All the data are presented as mean ± SEM (standard error of the mean). Statistical analysis and graphic works were performed with Prism 5.0 (GraphPad software, USA). One-way analysis of variance (ANOVA) or Two-way ANOVA followed by Bonferroni’s multiple comparison test was used for statistical analysis. In all cases, p < 0.05 was considered significant.
Anti-allodynic effects of Buja in oxaliplatin-injected rats
To investigate whether Buja alleviates oxaliplatin-induced neuropathic pain, cold and mechanical allodynia were assessed using tail immersion test and von Frey hair test, respectively, in randomly divided 4 groups of animals (see Methods). Significant cold allodynia sign (i.e. decreased TWL in response to cold stimuli) was observed since day 3 after an oxaliplatin (6 mg/kg, i.p.) injection (p < 0.05 at D + 3, p < 0.001 at D + 5, group1 vs. group3, Fig. 1a). Daily oral dministration of Buja (300 mg/kg) for 5 consecutive days following an oxaliplatin injection reversed such decrease in TWL to normal level (p < 0.001 at D + 5, group3 vs. group4, Fig. 1a). For mechanical allodynia, an oxaliplatin injection induced a significant decrease in 50% threshold since day 3 (p < 0.001 at D + 3 and D + 5, group1 vs. group3, Fig. 1b). Buja administration also reversed this mechanical allodynia sign to normal level (p < 0.001 at D + 3 and D + 5, group3 vs. group4, Fig. 1b). Buja administration in vehicle-injected rats (group2) showed no effect on behavioral responses to cold and mechanical stimuli (p > 0.05, vs group1, Fig. 1a and b). These results suggest that oral administration of Buja potently inhibits oxaliplatin-induced cold and mechanical allodynia in rats.

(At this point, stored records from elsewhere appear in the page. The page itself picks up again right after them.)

/-- R185, R186: a trigger starts its cell's generator on the shape that stands, a null one only sends a null to B; a round begins
with its held parameters applied in order and its first index; an element of a load route in the bank is sent to A, one of a store route
writes the next data token there, each going on to the next index; a round's end sends its count to B and moves CUR by
RSTRIDE; after the last the generator is free.
Which bytes cannot be corrected (log entry 79), the SEQ of the token at a round's end and how long parameters are held (log entry 59) are the model's choice. -/
def Obligations.Generators : Prop :=
  (∀ (s : State) (f : Fire) (x : Inst), Fires s f x 0x20 →
     let u := (nLit x.r).toNat / 2 ^ 5 % 4
     let k := genOf s f.cell u
     let shape := (cellOf s f.cell).shape ((nLit x.r).toNat % 32)
     (x.anyNull = true → Sends s .nag f x [mkNull (nDstB x.r) f.colour f.iter (x.tok 0).seq (nPrio x.r)]) ∧
     (x.anyNull = false → SendsAnd s .nag f x [] fun t => CellOnly s t f.cell ∧
       let z := genOf t f.cell u
       z.busy = true ∧ z.node = f.node ∧ z.colour = f.colour ∧ z.iter = f.iter ∧ z.record = x.r ∧ z.shape = shape ∧ z.round = 0 ∧
         z.inRound = false ∧ z.params = k.params ∧ z.ins = x.toks.map Prod.snd ∧
         z.cur = (if k.fresh then BitVec.ofNat 64 (shBase shape) else k.cur) ∧
         z.extents = (if k.fresh then (List.range 4).map (shExtent shape) else k.extents))) ∧
  ∀ (s : State) (c u : Nat),
    let k := genOf s c u
    let i := Instr.nagElement c u
    let n := shSize k.shape
    let a := elementAt k
    let p := bankBase c + a
    let space := fun d => (cellOf s c).room (reserved (Tbl.vals (cellOf s c).twigs) + dests [d]) = true
    k.busy = true → (regionAt s (c / 16)).runs = true → (Work.of s).isFrozenAt c k.node k.colour = false →
    (k.inRound = false → k.round < shRounds k.shape → ∃ t, exec i s = .next t ∧ t.mem = s.mem ∧
      (genOf t c u).inRound = true ∧ (genOf t c u).count = 0 ∧ (genOf t c u).params = [] ∧
      (genOf t c u).cur = ((k.params.filter fun e => e.1 == 0).getLast?.map fun e => e.2).getD k.cur ∧
      (k.params = [] → (genOf t c u).index =
        if 0 ∈ k.extents.take (shNdim k.shape) then [] else (k.extents.take (shNdim k.shape)).map fun _ => 0)) ∧
    (k.inRound = false → shRounds k.shape ≤ k.round → ∃ t, exec i s = .next t ∧ t.mem = s.mem ∧
      (genOf t c u).busy = false ∧ (cellOf t c).outq = (cellOf s c).outq) ∧
    (k.inRound = true → k.index = [] → space (nDstB k.record) → ∃ t, exec i s = .next t ∧ t.mem = s.mem ∧
      (genOf t c u).round = k.round + 1 ∧ (genOf t c u).inRound = false ∧
      (genOf t c u).cur = k.cur + BitVec.ofInt 64 (shRstride k.shape) ∧
      (cellOf t c).outq = (cellOf s c).outq ++ [mkTok (nDstB k.record) k.colour k.iter (k.ins.head?.map Token.seq |>.getD 0)
        (nPrio k.record) [BitVec.ofNat 64 k.count]].filter fun z => z.dest != noDst) ∧
    (k.inRound = true → k.index ≠ [] → (nLit k.record).toNat / 2 ^ 8 % 4 = 0 → k.wait = none → k.got = none →
      a % (if n = 48 then 16 else n) = 0 → a + n ≤ 0x10000 →
      (osb0 k.record = false → Sound s p n → space (nDstA k.record) → ∃ t, exec i s = .next t ∧ t.mem = s.mem ∧
        (genOf t c u).index = nextIndex k.index k.extents ∧ (genOf t c u).count = k.count + 1 ∧
        (cellOf t c).outq = (cellOf s c).outq ++ ([nDstA k.record].filter fun d => d != noDst).map fun d =>
          { mkTok d k.colour k.iter (BitVec.ofNat 8 k.count) (nPrio k.record)
              (wordsOf ((n + 7) / 8) ((List.range n).map fun j => byteAt s (p + j))) with kind := if n = 48 then 1 else 0 }) ∧
      ∀ e, MemOk s → osb0 k.record = true → n ≤ 48 → e.tok.null = false →
        ((cellOf s c).entries.find? fun y => y.node == k.node && y.port == 1 && y.tok.colour == k.colour) = some e →
        ∃ t, exec i s = .next t ∧ Stored s t p n (leNat (bytesOf ((List.range 6).map (tokW e.tok)))) ∧
          (genOf t c u).index = nextIndex k.index k.extents ∧ (genOf t c u).count = k.count + 1 ∧
          (cellOf t c).entries = (cellOf s c).entries.filter fun y => y.id != e.id)

/-- R177 to R179, R183: a walk that completes is counted at its die and gives each grove that waits its translation, or each waiter a
fault of its own where the walk finds none; a write of V = 1 to an unmapped entry latches its range and of V = 0 to a mapped one ends it, and any other is
ignored; a registration whose size or alignment is unsound fails with ERR 5, one without translation or permission with 1 or 2,
one that overlaps with 4, and else it holds its pages; and unmapping writes the bank's bytes back to them.
The order of waiting walks (log entry 41) and a range that overlaps itself (log entry 67) are the model's choice; what unmapping writes is
said of pages that lie apart, as registration finds them. -/
def Obligations.Mappings : Prop :=
  (∀ (s : State) (asid vpn : Nat) (q : Miss), s.mod.walkOf asid vpn = some q →
     ∃ t, exec (.translationWalk asid vpn) s = .next t ∧ t.mod.walkQ = s.mod.walkQ.erase q ∧ t.cells = s.cells ∧
       Tbl.getD t.mod.walks q.die 0 = Tbl.getD s.mod.walks q.die 0 + 1 ∧
       Tbl.getD t.mod.merged q.die 0 = Tbl.getD s.mod.merged q.die 0 + (q.waits.length - 1) ∧
       let w := (Work.of s).updMod fun m => { m.countWalk q.die (q.waits.length - 1) with walkQ := m.walkQ.erase q }
       (∀ x w2, w.walk asid (vpn * 4096) = some (x, w2) → t.mem = s.mem.write w2.log ∧ t.mod.walkFaults = s.mod.walkFaults ∧
         ∀ a ∈ q.waits, x ∈ (groveOf t (a.cell / 16)).tlb) ∧
       (w.walk asid (vpn * 4096) = none → t.mem = s.mem ∧ t.groves = s.groves ∧
         t.mod.walkFaults = s.mod.walkFaults ++ q.waits.map fun a => (a, asid, vpn, w.walkCode asid (vpn * 4096)))) ∧
  ∀ (s : State) (c k : Nat) (v : Word),
    let m := mapOf s c k
    (∃ t, exec (.mapRegister c k v) s = .next t ∧ t.mem = s.mem ∧ mapOf t c k =
      if m.st = 0 then
        { m with v := true, w := v.getLsbD 62, st := 1, va := v.toNat / 2 ^ 12 % 2 ^ 45, asid := m.nextWord.toNat / 2 ^ 16 % 64,
                 boff := m.nextWord.toNat / 2 ^ 12 % 16, size := m.nextWord.toNat % 8 }
      else m) ∧
    (∃ t, exec (.mapUnmap c k v) s = .next t ∧ t.mem = s.mem ∧
      mapOf t c k = if m.st = 2 ∧ v.getLsbD 63 = false then { m with v := false, st := 3 } else m) ∧
    (m.st = 1 →
      let ends := fun (z : MapEntry) => ∃ t, exec (.mapRegistrationComplete c k) s = .next t ∧ mapOf t c k = z
      let pages := mapPages m.asid m.w ((List.range (2 ^ m.size)).map fun i => 4096 * (m.va + i)) (Work.of s)
      (¬ (m.size ≤ 4 ∧ m.va % 2 ^ m.size = 0 ∧ m.boff % 2 ^ m.size = 0) → ends { m with v := false, st := 0, err := 5, lines := [] }) ∧
      (m.size ≤ 4 → m.va % 2 ^ m.size = 0 → m.boff % 2 ^ m.size = 0 →
        (∀ e, pages = .error e → (e = 1 ∨ e = 2) ∧ ends { m with v := false, st := 0, err := e, lines := [] }) ∧
        ∀ ps w, pages = .ok (ps, w) → (∀ a ∈ ps, a + 4096 ≤ memTop) ∧
          ((∃ a ∈ ps, a ∈ w.mappedPages ∨ 1 < ps.count a) → ends { m with v := false, st := 0, err := 4, lines := [] }) ∧
          ((∀ a ∈ ps, a ∉ w.mappedPages ∧ ps.count a ≤ 1) →
            (directoryFits (pageLines (w.mappedPages ++ ps)) = true → ends { m with st := 2, err := 0, lines := ps }) ∧
            (directoryFits (pageLines (w.mappedPages ++ ps)) = false →
              ends { m with v := false, st := 0, err := 3, lines := [] })))) ∧
    (m.st = 3 → MemOk s → ∃ t, exec (.mapUnmapComplete c k) s = .next t ∧ mapOf t c k = { m with st := 0, lines := [] } ∧
      (∀ b, (∀ a ∈ m.lines, b < a ∨ a + 4096 ≤ b) → byteAt t b = byteAt s b) ∧
      ((m.lines.Pairwise fun a e => a + 4096 ≤ e ∨ e + 4096 ≤ a) → (∀ a ∈ m.lines, a + 4096 ≤ memTop) →
        ∀ i a, m.lines[i]? = some a → ∀ j < 4096, byteAt t (a + j) = byteAt s (bankBase c + (m.boff + i) * 4096 + j)))

/-! ## Remote accesses and links -/

/-- R170, R346 to R354: a remote load, store or atomic raises Permission for its own module or a designator with other bits,
Translation past the address space and Misaligned off its size. RLD and RAMO leave as a request and wait for the answer; RST sends its
register and goes on; the block forms check their own memory first, RLD noting its request as outstanding and RST sending the bytes
as they stand, and a range that lies in a window raises Permission; a request of a stream that a fault froze waits here; RLD.DONE reports
the lost modules and ERR once none is outstanding, and suspends until then.
What RLD.DONE waits on is written so in WOBJ (log entry 33), and that an instruction which need not suspend completes without an entry of
the suspension table (log entry 80), are the model's choice. -/
def Obligations.RemoteInstructions : Prop :=
  ∀ (s : State) (g : Nat) (d a b : BitVec 5) (ty o : BitVec 3), OnCore s g →
    let m := (reg s g b).toNat
    let va := (reg s g a).toNat
    let inWindow := fun (nd : Need) (n : Nat) => (reg s g d).toNat < 2 ^ 57 ∧ ∃ x, bufferedAt s g (reg s g d).toNat = some x ∧
      x.refuses nd (!(Work.of s).super g) = false ∧ memTop < (x.pa + ((reg s g d).toNat - x.base)) % 2 ^ 45 + n
    (∀ (i : Instr) (n : Nat), (i, n) ∈ ([(.rld d a b, 8), (.rldB32 d a b, 32), (.rldB64 d a b, 64), (.rldB128 d a b, 128),
        (.rst d a b, 8), (.rstB32 d a b, 32), (.rstB64 d a b, 64), (.rstB128 d a b, 128), (.ramo d a b ty o, opBytes ty)] :
        List (Instr × Nat)) → i.coreOk = true →
      (2 ^ 11 ≤ m ∨ m = s.mod.modNo → Raises s g i 0x09 0) ∧
      (m < 2 ^ 11 → m ≠ s.mod.modNo → 2 ^ 57 ≤ va → Raises s g i 0x08 va) ∧
      (m < 2 ^ 11 → m ≠ s.mod.modNo → va < 2 ^ 57 → va % n ≠ 0 → Raises s g i 0x03 va)) ∧
    ((Instr.rld d a b).coreOk = true → RemoteOk s g a b 8 →
      SendsAndWaits s g (.rld d a b) d b (requestOn s g a b 0 8 [])) ∧
    ((Instr.ramo d a b ty o).coreOk = true → RemoteOk s g a b (opBytes ty) →
      SendsAndWaits s g (.ramo d a b ty o) d b
        { requestOn s g a b 2 (opBytes ty) (leBytes (opBytes ty) (reg s g d).toNat) with amo := o.toNat, type := ty.toNat }) ∧
    (MayGo s g (coreOf s g).step.pc → (Instr.rst d a b).coreOk = true → RemoteOk s g a b 8 →
      (∀ st, (Work.of s).pair false g m = .free st → ∃ t, Did s g (.rst d a b) 0 0 t ∧ t.mem = s.mem ∧
        PutOn s t st (.request (requestOn s g a b 1 8 (leBytes 8 (reg s g d).toNat)))) ∧
      ((Work.of s).pair false g m = .lost → ∃ t, Did s g (.rst d a b) 0 0 t ∧ t.outbox = s.outbox ∧
        (coreOf t g).lost = marked m (coreOf s g).lost)) ∧
    (∀ (i : Instr) (n : Nat), (i, n) ∈ ([(.rldB32 d a b, 32), (.rldB64 d a b, 64), (.rldB128 d a b, 128)] : List (Instr × Nat)) →
      i.coreOk = true → RemoteOk s g a b n →
      ((reg s g d).toNat % n ≠ 0 → Raises s g i 0x03 (reg s g d).toNat) ∧
      ((reg s g d).toNat % n = 0 → inWindow needW n → Raises s g i 0x09 (reg s g d).toNat) ∧
      ∀ la, (reg s g d).toNat % n = 0 → Reaches s g needW (reg s g d).toNat la n → MayGo s g (coreOf s g).step.pc →
        (∀ st, (Work.of s).pair false g m = .free st → ∃ t, Did s g i 0 0 t ∧
          (coreOf t g).rldOut = (coreOf s g).rldOut ++ [s.mod.nextIdent] ∧ PutOn s t st (.request (requestOn s g a b 0 n []))) ∧
        ((Work.of s).pair false g m = .lost → ∃ t, Did s g i 0 0 t ∧ t.outbox = s.outbox ∧
          (coreOf t g).rldLost = marked m (coreOf s g).rldLost)) ∧
    (∀ (i : Instr) (n : Nat), (i, n) ∈ ([(.rstB32 d a b, 32), (.rstB64 d a b, 64), (.rstB128 d a b, 128)] : List (Instr × Nat)) →
      i.coreOk = true → RemoteOk s g a b n →
      ((reg s g d).toNat % n ≠ 0 → Raises s g i 0x03 (reg s g d).toNat) ∧
      ((reg s g d).toNat % n = 0 → inWindow needR n → Raises s g i 0x09 (reg s g d).toNat) ∧
      ∀ w bs w2, (reg s g d).toNat % n = 0 → (Work.of s).blockCheck g (reg s g d).toNat n false = .ok w →
        w.vread (w.accCore g) (reg s g d).toNat n = .ok (bs, w2) → MayGo s g (coreOf s g).step.pc →
        (∀ st, w.pair false g m = .free st → w2.pair false g m = .free st → ∃ t, Did s g i 0 0 t ∧
          PutOn s t st (.request (requestOn s g a b 1 n bs))) ∧
        (w.pair false g m = .lost → w2.pair false g m = .lost → ∃ t, Did s g i 0 0 t ∧ t.outbox = s.outbox ∧
          (coreOf t g).lost = marked m (coreOf s g).lost)) ∧
    ((Instr.rldDone d).coreOk = true →
      let c := coreOf s g
      (c.rldOut = [] → MayGo s g c.step.pc → ∃ t, Did s g (.rldDone d) d
        (lostStatus c.rldLost ||| (if c.rldErr then 0x4000000000000000 else 0)) t ∧ (coreOf t g).rldLost = [] ∧
        (coreOf t g).rldErr = false ∧ t.mem = s.mem) ∧
      ∀ live, c.rldOut ≠ [] → MaySuspend s g live (c.pc + 4) → Suspends s g (.rldDone d) 7 0x8000 none d (c.pc + 4) live false)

Suppressive effect of Buja on activation of spinal astrocytes in oxaliplatin-injected rats
To determine whether Buja suppresses glial activation in the dorsal horn of spinal cord after an oxaliplatin injection, activation of spinal glial cells (i.e. astrocytes and microglia) in laminae I-II of the dorsal horn was quantified using immunohistochemical analysis. As shown in Fig. 2, an oxaliplatin injection significantly increased GFAP-positive cells (astrocytes) in the spinal dorsal horn (p < 0.001, group1 vs. group3) and these cells in the group3 exhibited somatic hypertrophy with thick processes (Fig. 2a), which is also represented by enhanced intensity of immunoreactivity (Additional file 1: Figure S2), indicating oxaliplatin-induced activation of spinal astrocytes. Administration of Buja significantly reduced such activation of spinal astrocytes following an oxaliplatin injection (p < 0.001, group3 vs. group4, Fig. 2). Co-immunolabelings of GFAP (astrocytes) and Iba-1 (microglia) positive cells in the same spinal cord samples were performed and these cells were not co-localized (Additional file 2: Figure S3). The number of Iba-I positive cells (microglia) in the spinal dorsal horn is also increased following an oxaliplatin injection (p < 0.001, group1 vs. group3, Additional file 3: Figure S1) and these cells in the group3 showed amoeboid shapes with thick processes (Additional file 3: Figure S1A), which is represented by enhanced intensity of immunoreactivity (Additional file 1: Figure S2). However, Buja administration did not change such microglial activation, i.e. increased Iba-1 positive cells and altered morphology (p > 0.05, group3 vs. group4, Additional file 3: Figure S1). These results suggest that Buja suppresses activation of astrocytes in the spinal dorsal horn following an oxaliplatin injection without affecting microglial activation.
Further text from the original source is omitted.